Authors :
Presenting Author: Tomi Ashaye, MD – Neurotech, LLC
Sedalia Cole, R. EEG T., CLTM – Neurotech, LLC; Danielle Pierce, R. EEG T., CLTM – Neurotech, LLC; Magdalena Warzecha, R.EEG/EP T, NA-CLTM, FASET – Chief Operating Officer, Neurotech, LLC
Rationale:
This study aims to compare the cost and quality of 48 hour ambulatory Electroencephalogram (EEG) done with Tensive to those done using Collodion.
Methods:
This retrospective study included intermittently monitored 48-hour ambulatory EEG studies in 252 adults. The EEG studies were performed by seven EEG technologists with greater than two years of ambulatory EEG experience. Collodion was used as the adhesive agent in half of the studies and Tensive was used in the other half. Electrodes were placed using the international 10-20 system and electrode impedances met the American Clinical Neurophysiology Society (ACNS) guideline of less than 10 kOhms at the start of the recording. The integrity of the electrode connection was assessed by evaluating the number of electrodes in which impedance exceeded 10 kOhms during the 48-hour study. Impedances for the Frontopolar electrodes (Fp1 and Fp2) were excluded as these electrodes are held in place by tape. The impedances were checked and documented every 4 hours, more frequently if artifact was noticed by the R.EEG technologist during intermittent monitoring. The cost per patient of using Collodion and its ancillary supplies was compared to the cost of using Tensive.
Results:
The incidence of at least one electrode with impedance greater than 10kOhms was similar for collodion and tensive groups within the first and second 24 hours of ambulatory EEG. During the first 24 hours, the incidence was 23% for collodion and 24.6% for tensive (p=0.7674). For the second 24 hours, similar findings were observed; 33.3% for collodion and 34.9% for tensive (p=0.795). The differences remained statistically insignificant when controlling for EEG technologist (p=0.5876) and patient gender (p=0.1275) over the 48-hour period.
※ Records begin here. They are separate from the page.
-- ==== Sys2Proof/Tests/Slice0.lean ====
section
/-! SUPPORT. Tests: words and results written out from the spec's tables and from 95_test_vectors.md, a
smoke test of the well-formedness checks, and a witness for the hypotheses of each statement. -/

namespace Sys2Proof.Tests

open Sys2Proof.Machine

/-! Decoding, one word a constructor, bits written out from the rows of R83 -/

theorem test_decode_wait : decode 0b0000_000000110010 = .op (.wait 50) := by decide
theorem test_decode_wait_longest : decode 0x0FFF = .op (.wait 4095) := by decide
theorem test_decode_lvl : decode 0b0001_00000000000_1 = .op (.lvl .high) := by decide
theorem test_decode_lvl_reserved : decode 0x1002 = .invalid .reservedBits := by decide
theorem test_decode_mode : decode 0b0010_000000000_1_0_1 = .op (.mode true false .driveLow) := by decide
theorem test_decode_mode_gate : decode 0b0010_000000000_1_1_0 = .op (.mode false true .driveLow) := by
  decide
theorem test_decode_mode_reserved : decode 0x2008 = .invalid .reservedBits := by decide
theorem test_decode_mode_no_line : decode 0x2004 = .invalid .noLine := by decide
theorem test_decode_send : decode 0b0011_0000_01010011 = .op (.send 0x53) := by decide
theorem test_decode_send_reserved : decode 0x3153 = .invalid .reservedBits := by decide
theorem test_decode_cycle : decode 0b0100_000011110_100 = .op (.cycle .debug 30) := by decide
theorem test_decode_cycle_reserved :
    decode 0x400D = .invalid .profile ∧ decode 0x4001 = .invalid .zeroRepetitions := by decide
theorem test_decode_bna : decode 0b0101_000000001001 = .op (.bna 9) := by decide
theorem test_decode_jmp : decode 0b0110_000000000000 = .op (.jmp 0) := by decide
theorem test_decode_armset : decode 0b0111_000000000000 = .op .armset := by decide
theorem test_decode_armset_reserved : decode 0x7001 = .invalid .reservedBits := by decide
theorem test_decode_armclr : decode 0b1000_000000000000 = .op .armclr := by decide
theorem test_decode_halt : decode 0b1001_000000000000 = .op .halt := by decide
theorem test_decode_clrpend : decode 0b1010_000000000000 = .op .clrpend := by decide
theorem test_decode_idis : decode 0b1011_000000000000 = .op .idis := by decide
theorem test_decode_ien : decode 0b1100_000000000000 = .op .ien := by decide
theorem test_decode_bdo : decode 0b1101_000000000111 = .op (.bdo 7) := by decide
theorem test_decode_reti : decode 0b1110_000000000000 = .op .reti := by decide
theorem test_decode_reti_reserved : decode 0xE800 = .invalid .reservedBits := by decide
theorem test_decode_opcode_f : decode 0xF000 = .invalid .opcode ∧ decode 0xFFFF = .invalid .opcode := by
  decide
theorem test_decode_table_word : decodeTableWord 16 0xD007 = some (.bdo 7) := by decide

/-! Well-formedness: an ill-formed term for each check, and admission (95_test_vectors.md 2.1) -/

theorem test_wf_refuses_mode_no_line : (Instr.mode false false .driveLow).wf = false := by decide
theorem test_wf_refuses_cycle_zero : (Instr.cycle .na 0).wf = false := by decide
theorem test_wf_refuses_context : Instr.armset.admittedIn .main = false := by decide
theorem test_wf_refuses_target : (Instr.jmp 11).targetBelow 11 = false := by decide
theorem test_wf_accepts : (Instr.cycle .na 511).wf = true ∧ (Instr.jmp 10).targetBelow 11 = true := by
  decide

/-- A configuration of 95_test_vectors.md: R = 1, NA, Disarmed. -/
def cfg : Config := { r := 1, profile := .na, armReset := false }

/-- V-EN-29 to V-EN-34. -/
theorem test_admission :
    programFlaw (fixedMain cfg) fixedIsr = none ∧
    programFlaw (fixedMain cfg) [0xA000, 0xC000] = some .noReti ∧
    programFlaw [0x7000, 0x9000] fixedIsr = some .wrongContext ∧
    programFlaw (fixedMain cfg) [0x3053, 0xE000] = some .wrongContext ∧
    programFlaw ((fixedMain cfg).set 10 0x600B) fixedIsr = some .targetOutOfRange ∧
    programFlaw [0x4001] fixedIsr = some .reservedWord ∧
    programFlaw [] fixedIsr = some .badLength := by decide

/-- R8, D13, D17: R = 0 and MAX_ZT < 32 are refused. -/
theorem test_config_ranges :
    configInRange cfg = true ∧ configInRange { cfg with r := 0 } = false ∧
    configInRange { cfg with tpm := 0 } = false ∧ configInRange { cfg with maxZt := 31 } = false := by
  decide

/-- R96: word 6 is 0x40F0 to 0x40F4 with R = 30. -/
theorem test_fixed_cycle_word :
    (fixedMain { cfg with r := 30, profile := .all })[6]? = some 0x40F0 ∧
    (fixedMain { cfg with r := 30, profile := .debug })[6]? = some 0x40F4 ∧
    (fixedMain cfg)[6]? = some 0x4009 := by decide

/-- The program P3 of 95_test_vectors.md, assembled with a label. -/
theorem test_assemble :
    assemble cfg
      [{ stmt := .low }, { stmt := .send (.letter .S) }, { stmt := .hiz .data },
       { label := some "again", stmt := .halt }, { stmt := .jmp (.label "again") }] =
      some [0x1000, 0x3053, 0x2001, 0x9000, 0x6003] := by decide

/-- "unsigned, must fit its field" (R91). -/
theorem test_assemble_does_not_fit : assemble cfg [{ stmt := .wait 4096 }] = none := by decide

/-! Frames, the table of R82 and V-BE-6 -/

theorem test_frame_s :
    frame 0x53 =
      [.high, .low, .low, .high, .high, .low, .high, .low, .high, .low, .low] := by decide
theorem test_frame_a5 :
    frame 0xA5 =
      [.high, .low, .high, .low, .high, .high, .low, .high, .low, .low, .low] := by decide
theorem test_frame_decodes : frameByte (frame 0x80) = 0x80 := by decide

/-! Operations, one step each -/

/-- The block in phase 2 of tick 0, door levels listed, no draw listed. -/
def st (door : List Bool) : State :=
  { State.resetWith cfg { door := door } with pos := { phase := .run } }

/-- The same with PROG_M given. -/
def stWith (progM : List Word) (door : List Bool) : State :=
  { st door with par := { (st door).par with progM := progM } }

/-- The same in the interrupt context at an index, with delivery enabled or not. -/
def isrAt (pc : Nat) (door : List Bool) : State :=
  { st door with ctx := .isr, i := { pc := pc }, m := { pc := 10 } }

/-- A field of the next state. -/
def next {α : Type} (f : State → α) : Answer → Option α
  | .next s => some (f s)
  | _ => none

/-- The refusal of an answer. -/
def refusal : Answer → Option Refusal
  | .refused r => some r
  | _ => none

theorem test_wait_loads_ticks :
    next (fun s => s.m.wait) (exec (.wait 50) { st [] with par := { (st []).par with cfg := { cfg with tpm := 3 } } })
      = some 150 := by decide

/-- V-BE-12. -/
theorem test_lvl_leaves_hiz : next (fun s => s.data) (exec (.lvl .high) (st [])) = some .driveHigh := by
  decide

/-- V-IN-4. -/
theorem test_mode_gate_only :
    next (fun s => (s.data, s.gate)) (exec (.mode false true .driveLow) { st [] with data := .driveHigh })
      = some (.driveHigh, .driveLow) := by decide
theorem test_mode_both_release :
    next (fun s => (s.data, s.gate))
      (exec (.mode true true .hiz) { st [] with data := .driveHigh, gate := .driveLow })
      = some (.hiZ, .hiZ) := by decide

/-- V-BE-1: the primitives of 'S', 20 of them. -/
theorem test_send_queues_s :
    next (fun s => (s.m.q.length, levelsOf s.m.q)) (exec (.send 0x53) (st [])) =
      some (20, [.high, .low, .low, .high, .high, .low, .high, .low, .high, .low]) := by decide

/-- V-SQ-2: the All groups are S,C,E,A S,C,E,E S,C,E,I S,C,E,W. -/
theorem test_group_streams :
    sentBytes (expandGroup cfg .all 4) = [0x53, 0x43, 0x45, 0x41] ∧
    sentBytes (expandGroup cfg .all 3) = [0x53, 0x43, 0x45, 0x45] ∧
    sentBytes (expandGroup cfg .all 2) = [0x53, 0x43, 0x45, 0x49] ∧
    sentBytes (expandGroup cfg .all 1) = [0x53, 0x43, 0x45, 0x57] := by decide

/-- R171: the first primitives CYCLE queues are those of 'S', and the first group is k = 4. -/
theorem test_cycle_queues :
    next (fun s => s.m.q.take 81) (exec (.cycle .all 1) (st [])) = some (expandGroup cfg .all 4) := by
  decide

/-- V-SQ-5: EUR sends 'E' four times. -/
theorem test_cycle_eur_selectors :
    (sel cfg .eur 4, sel cfg .eur 1, sel cfg .jpn 2, sel cfg .debug 3) = (0x45, 0x45, 0x49, 0x57) := by
  decide

/-- V-IN-5. -/
theorem test_bna_disarmed_branches :
    next (fun s => s.m.pc) (exec (.bna 9) (st [])) = some 9 := by decide
theorem test_bna_armed_falls_through :
    next (fun s => s.m.pc) (exec (.bna 9) { st [] with arm := true }) = some 0 := by decide
theorem test_jmp_own_context :
    next (fun s => (s.m.pc, s.i.pc)) (exec (.jmp 3) (isrAt 5 [])) = some (10, 3) := by decide

/-- V-IN-6. -/
theorem test_armclr : next (fun s => s.arm) (exec .armclr { st [] with arm := true }) = some false := by
  decide
theorem test_armset : next (fun s => s.arm) (exec .armset (isrAt 5 [])) = some true := by decide
theorem test_halt : next (fun s => s.halted) (exec .halt (st [])) = some true := by decide
theorem test_clrpend :
    next (fun s => s.pending) (exec .clrpend { isrAt 0 [] with pending := true }) = some false := by decide
theorem test_idis : next (fun s => s.ie) (exec .idis (isrAt 2 [])) = some false := by decide
theorem test_ien : next (fun s => s.ie) (exec .ien { isrAt 6 [] with ie := false }) = some true := by
  decide

/-- The example of R193: closed falls through, open goes to 7. -/
theorem test_bdo_closed : next (fun s => s.i.pc) (exec (.bdo 7) (isrAt 2 [false])) = some 2 := by decide
theorem test_bdo_open : next (fun s => s.i.pc) (exec (.bdo 7) (isrAt 2 [true])) = some 7 := by decide
theorem test_reti : next (fun s => (s.ctx, s.m.pc)) (exec .reti (isrAt 7 [])) = some (.main, 10) := by
  decide

/-! Steps -/

/-- R303: from reset, tick 0's phase 1 latches nothing (door_prev = door(0)). -/
theorem test_first_step_samples :
    next (fun s => (s.pending, s.pos.phase)) (step (State.resetWith cfg { door := [false] })) =
      some (false, .run) := by decide

/-- R190: open to closed is a falling edge; closed to open is not, but is a change. -/
theorem test_edges :
    edge .falling true false = true ∧ edge .falling false true = false ∧
    edge .anyChange false true = true ∧ edge .anyChange true true = false := by decide

/-- R121: the fetched operation of the fixed PROG_M at reset, disarmed, is BNA 9, taken. -/
theorem test_step_runs_bna :
    next (fun s => (s.m.pc, s.pos.z)) (step (st [true])) = some (9, 1) := by decide

/-- V-IN-7 and R264: a halted block with `pending` and `ie` takes the interrupt. -/
theorem test_step_takes_interrupt :
    next (fun s => (s.ctx, s.i.pc, s.halted, s.pending, s.ie, s.m.pc))
      (step { st [true] with halted := true, pending := true, m := { pc := 10 } }) =
      some (.isr, 0, false, true, true, 10) := by decide

/-- R265: a false draw between two operations lets the main context go on. -/
theorem test_step_draw_false :
    next (fun s => (s.ctx, s.m.pc, s.pos.b))
      (step { st [true] with
        pending := true, par := { (st [true]).par with inputs := { draws := [[false]] } } }) =
      some (.main, 9, 1) := by decide

/-- V-CM-3: the interrupt is forced before the main context's next waiting tick. -/
theorem test_step_wait_forces_delivery :
    next (fun s => (s.ctx, s.m.wait)) (step { st [] with pending := true, m := { pc := 2, wait := 7 } }) =
      some (.isr, 7) := by decide

/-- V-CM-4: the operation past MAX_ZT is not run; the fault is recorded. -/
theorem test_step_zero_time_loop :
    next (fun s => (s.fault, s.m.pc)) (step { st [] with pos := { phase := .run, z := 1024 } }) =
      some (some .zeroTimeLoop, 0) := by decide

/-- V-CM-5: past the end of `[WAIT 1]`, with the pc frozen at 1. -/
theorem test_step_pc_out_of_range :
    next (fun s => (s.fault, s.m.pc)) (step { stWith [0x0001] [] with m := { pc := 1 } }) =
      some (some .pcOutOfRange, 1) := by decide

/-- R35: the fault stays, and so does the rest. -/
theorem test_step_fault_absorbs :
    next id (step { st [true] with fault := some .pcOutOfRange }) =
      some { st [true] with fault := some .pcOutOfRange } := by decide

/-- V-EN-31: a pair of programs that R95 does not admit is refused before it runs. -/
theorem test_step_refuses_program :
    refusal (step (stWith [0x7000, 0x9000] [])) = some (.programNotAdmitted .wrongContext) := by decide

/-- V-IN-2: tick 0, disarmed: BNA taken, HALT, idle; out(0) = (HiZ, HiZ, Disarmed). -/
theorem test_first_tick_disarmed :
    next (fun s => (s.report, s.halted, s.m.pc, s.quiescent))
      (tick (State.resetWith cfg { door := [true] })) =
      some (.out { data := .hiZ, gate := .hiZ, arm := false }, true, 10, true) := by decide

/-- V-IN-1: tick 0, armed: BNA not taken, WAIT 50, 49 ticks still owed. -/
theorem test_first_tick_armed :
    next (fun s => (s.m.pc, s.m.wait, s.controller))
      (tick (State.resetWith { cfg with armReset := true } { door := [true] })) =
      some (2, 49, some .warmA) := by decide

/-- P2: in tick 0 the DriveLow of MODE is never observed; the start bit is. -/
theorem test_first_tick_send :
    next (fun s => (s.report, s.encoder))
      (tick { stWith [0x2005, 0x3053, 0x2001, 0x9000, 0x6003] [true] with pos := {} }) =
      some (.out { data := .driveHigh, gate := .hiZ, arm := false }, some .start) := by decide

/-- R174, R176: primitive 80 of a CYCLE is the first group's trailer, 81 starts the group of k = 3,
and 324 the second repetition. -/
theorem test_sequencer_counters :
    (seqOfIndex 80, seqOfIndex 81, seqOfIndex 324) =
      (({ rep := 1, k := 4, c := none } : SeqView), { rep := 1, k := 3, c := some 0 },
        { rep := 2, k := 4, c := some 0 }) := by decide

/-- R156: within a CYCLE, 1 + 20 + 18 primitives left is the third character's start bit. -/
theorem test_encoder_in_cycle :
    encInCycle 39 = some .start ∧ encInCycle 21 = some .endMark ∧ encInCycle 81 = none ∧
      encInCycle 0 = some .idle := by decide

/-- R156: the last trailer, begun or not, is Idle; a slot boundary with SEND primitives queued is no
state of the rule. -/
theorem test_encoder_without_wait :
    ({ st [] with m := { pc := 7, q := [.pwait 72] } } : State).encoder = some .idle ∧
    ({ st [] with m := { pc := 7, q := [.plvl .low, .pwait 8, .pwait 72] } } : State).encoder = none ∧
    ({ stWith (fixedMain cfg) [] with m := { pc := 7, wait := 72 } } : State).encoder = some .idle := by
  decide

/-- R176: with a trailer and one group left, k = 2's characters have ended; with one group left, its
trailer has. -/
theorem test_sequencer_between_primitives :
    ({ st [] with m := { pc := 7, q := .pwait 72 :: expandGroup cfg .na 1 } } : State).sequencer =
      some { rep := 1, k := 2, c := none } ∧
    ({ st [] with m := { pc := 7, q := expandGroup cfg .na 1 } } : State).sequencer =
      some { rep := 1, k := 1, c := some 0 } := by decide

/-- R202: the window is Debouncing. -/
theorem test_door_monitor_view :
    ({ isrAt 4 [] with i := { pc := 4, wait := 50 } } : State).doorMonitor = .debouncing := by decide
The difference in mean number of instances of impedance greater than 10kOhms at 48 hours was also not statistically significant; 2.08 for collodion and 1.89 for tensive (p=0.5531). Lastly, there is a 73% cost reduction per patient when using Tensive compared to Collodion.
Conclusions: There is no significant difference in electrode impedances between Collodion and Tensive during 48-hour ambulatory EEG studies even when controlling for patient gender and EEG technologist. Tensive can be a more cost effective and convenient alternative to Collodion for ambulatory EEGs without compromising the integrity of electrode placement and quality of the study.